I can never seem to make it past her name. Whenever my brain makes a list of everyone I've killed, I can't get past Prim. Haymitch says I didn't really kill her. But I did, the minute I held out the berries in the first arena. I killed almost everyone I cared about, many more that I don't care about, and hijacked Peeta. He was beginning to get better, back to being the Peeta who loved me, but I haven't seen him since he voted against Coin not to hold another Hunger Games. I wish he was here. Even if he could see all that was bad about me, I wish he was here. I know Haymitch wants him here too. Peeta and I are the only living people he cares about.

I am sitting at the kitchen table, unaware of the time. Greasy Sae often tells me to go hunting, but I can't seem to bring myself to do it. I have to know where Peeta is. I have to know if he is safe. My senses are so dull that if I went into the woods, I would probably get eaten by wild dogs or cats.

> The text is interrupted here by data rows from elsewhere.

-- ==== Sys2Proof/Machine/BitPack.lean ====
section
/-! DEFINITION. Unit BP: the packer and unpacker primitives and PKINIT, PKPUT, PKFLUSH, UPINIT, UPGET (spec
43_bitpack.md R169 to R181). -/

namespace Sys2Proof.Machine

/-- pk_init() (R170). -/
def pkInit (s : State) : State := { s with bitLen := 0#32, acc := 0#8, payLen := 0#32 }

/-- ACC with bit b in its next free position, most significant first (R171). -/
def accWith (acc : Byte) (r : Nat) (b : Bool) : Byte := acc ||| (BitVec.ofBool b).setWidth 8 <<< (7 - r)

/-- One pass of the loop of pk_push (R171): the bit goes into ACC, and a full ACC goes into PAY. -/
def pkBit (s : State) (b : Bool) : State :=
  let acc := accWith s.acc (s.bitLen.toNat % 8) b
  let len := s.bitLen.toNat + 1
  if len % 8 = 0 then
    { s with pay := writeByte s.pay (len / 8 - 1) acc, acc := 0#8, bitLen := BitVec.ofNat 32 len }
  else { s with acc := acc, bitLen := BitVec.ofNat 32 len }

/-- pk_push(b) (R171), in the command or stage whose opcode is op. -/
def pkPush (op : Byte) (b : Bits) (s : State) : Except Stop State :=
  if Config.lMax < s.bitLen.toNat + b.length then raise op .sizeLimitExceeded 0#8 s.bitLen.toNat
  else if s.payCap.toNat < ceil8 (s.bitLen.toNat + b.length) then raise op .capacityExceeded 2#8 0
  else .ok (b.foldl pkBit s)

/-- pk_flush() (R172). -/
def pkFlush (s : State) : State :=
  { s with
    pay := if s.bitLen.toNat % 8 = 0 then s.pay else writeByte s.pay (s.bitLen.toNat / 8) s.acc
    payLen := BitVec.ofNat 32 (ceil8 s.bitLen.toNat)
    acc := 0#8 }

/-- up_init() (R176), in the command or stage whose opcode is op. -/
def upInit (op : Byte) (s : State) : Except Stop State :=
  if ceil8 s.bitLen.toNat ≤ s.payLen.toNat then .ok { s with upPos := 0#32 }
  else raise op .truncatedStream 1#8 s.payLen.toNat

/-- The bits up_bits(n) returns (R180). -/
def upBits (n : Nat) (s : State) : Bits := bitsRead .pay s.pay 0 s.upPos.toNat n

/-- The rule of PKINIT (R174). -/
def pkinitRule (s : State) : Except Stop State := .ok { pkInit s with status := s.status.packOpened }

/-- PKINIT (R174). -/
def execPkinit (s : State) : Host.Outcome State Fault Refusal := command .pkinit pkinitRule s

/-- The rule of PKPUT n (R175). -/
def pkputRule (n : BitVec 6) (s : State) : Except Stop State := pkPush 0x21#8 (putOperand n s.pkData) s

/-- PKPUT n (R175). -/
def execPkput (n : BitVec 6) (s : State) : Host.Outcome State Fault Refusal := command (.pkput n) (pkputRule n) s

/-- The rule of PKFLUSH (R177). -/
def pkflushRule (s : State) : Except Stop State := .ok { pkFlush s with status := s.status.packClosed }

/-- PKFLUSH (R177). -/
def execPkflush (s : State) : Host.Outcome State Fault Refusal := command .pkflush pkflushRule s

/-- The rule of UPINIT (R178). -/
def upinitRule (s : State) : Except Stop State :=
  match upInit 0x23#8 s with
  | .error e => .error e
  | .ok t => .ok { t with status := t.status.unpackOpened }

/-- UPINIT (R178). -/
def execUpinit (s : State) : Host.Outcome State Fault Refusal := command .upinit upinitRule s

/-- The rule of UPGET n (R179). -/
def upgetRule (n : BitVec 6) (s : State) : Except Stop State :=
  if s.upPos.toNat + n.toNat ≤ s.bitLen.toNat then
    .ok { s with pkData := getResult (upBits n.toNat s), upPos := BitVec.ofNat 32 (s.upPos.toNat + n.toNat) }
  else raise 0x24#8 .truncatedStream 3#8 s.upPos.toNat

/-- UPGET n (R179). -/
def execUpget (n : BitVec 6) (s : State) : Host.Outcome State Fault Refusal := command (.upget n) (upgetRule n) s

end Sys2Proof.Machine
end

I will not go until I know where Peeta is. Even if he hates me, I still want to know if he's safe. If he hated me, I would find some way to kill myself. But until I know, I can do nothing. What if, by some miracle, he still wants me in his life? Who am I to take that away from him?

Greasy Sae's granddaughter comes bounding in the room and strikes up a conversation with Buttercup. The cat is my family now. I'm so glad I didn't drown him…

Greasy Sae comes in too. She brings dinner, and I take it and slurp it down without really tasting it. Effie would be appalled at how bad my manners have gotten. Effie is still in the Capitol. She can't remember hardly anything about the war, because the doctors found her in President Snow's dungeons, almost dead. By time they revived her, she hadn't remembered anything later than when Peeta and I won our first Hunger Games. But I am glad she is alive.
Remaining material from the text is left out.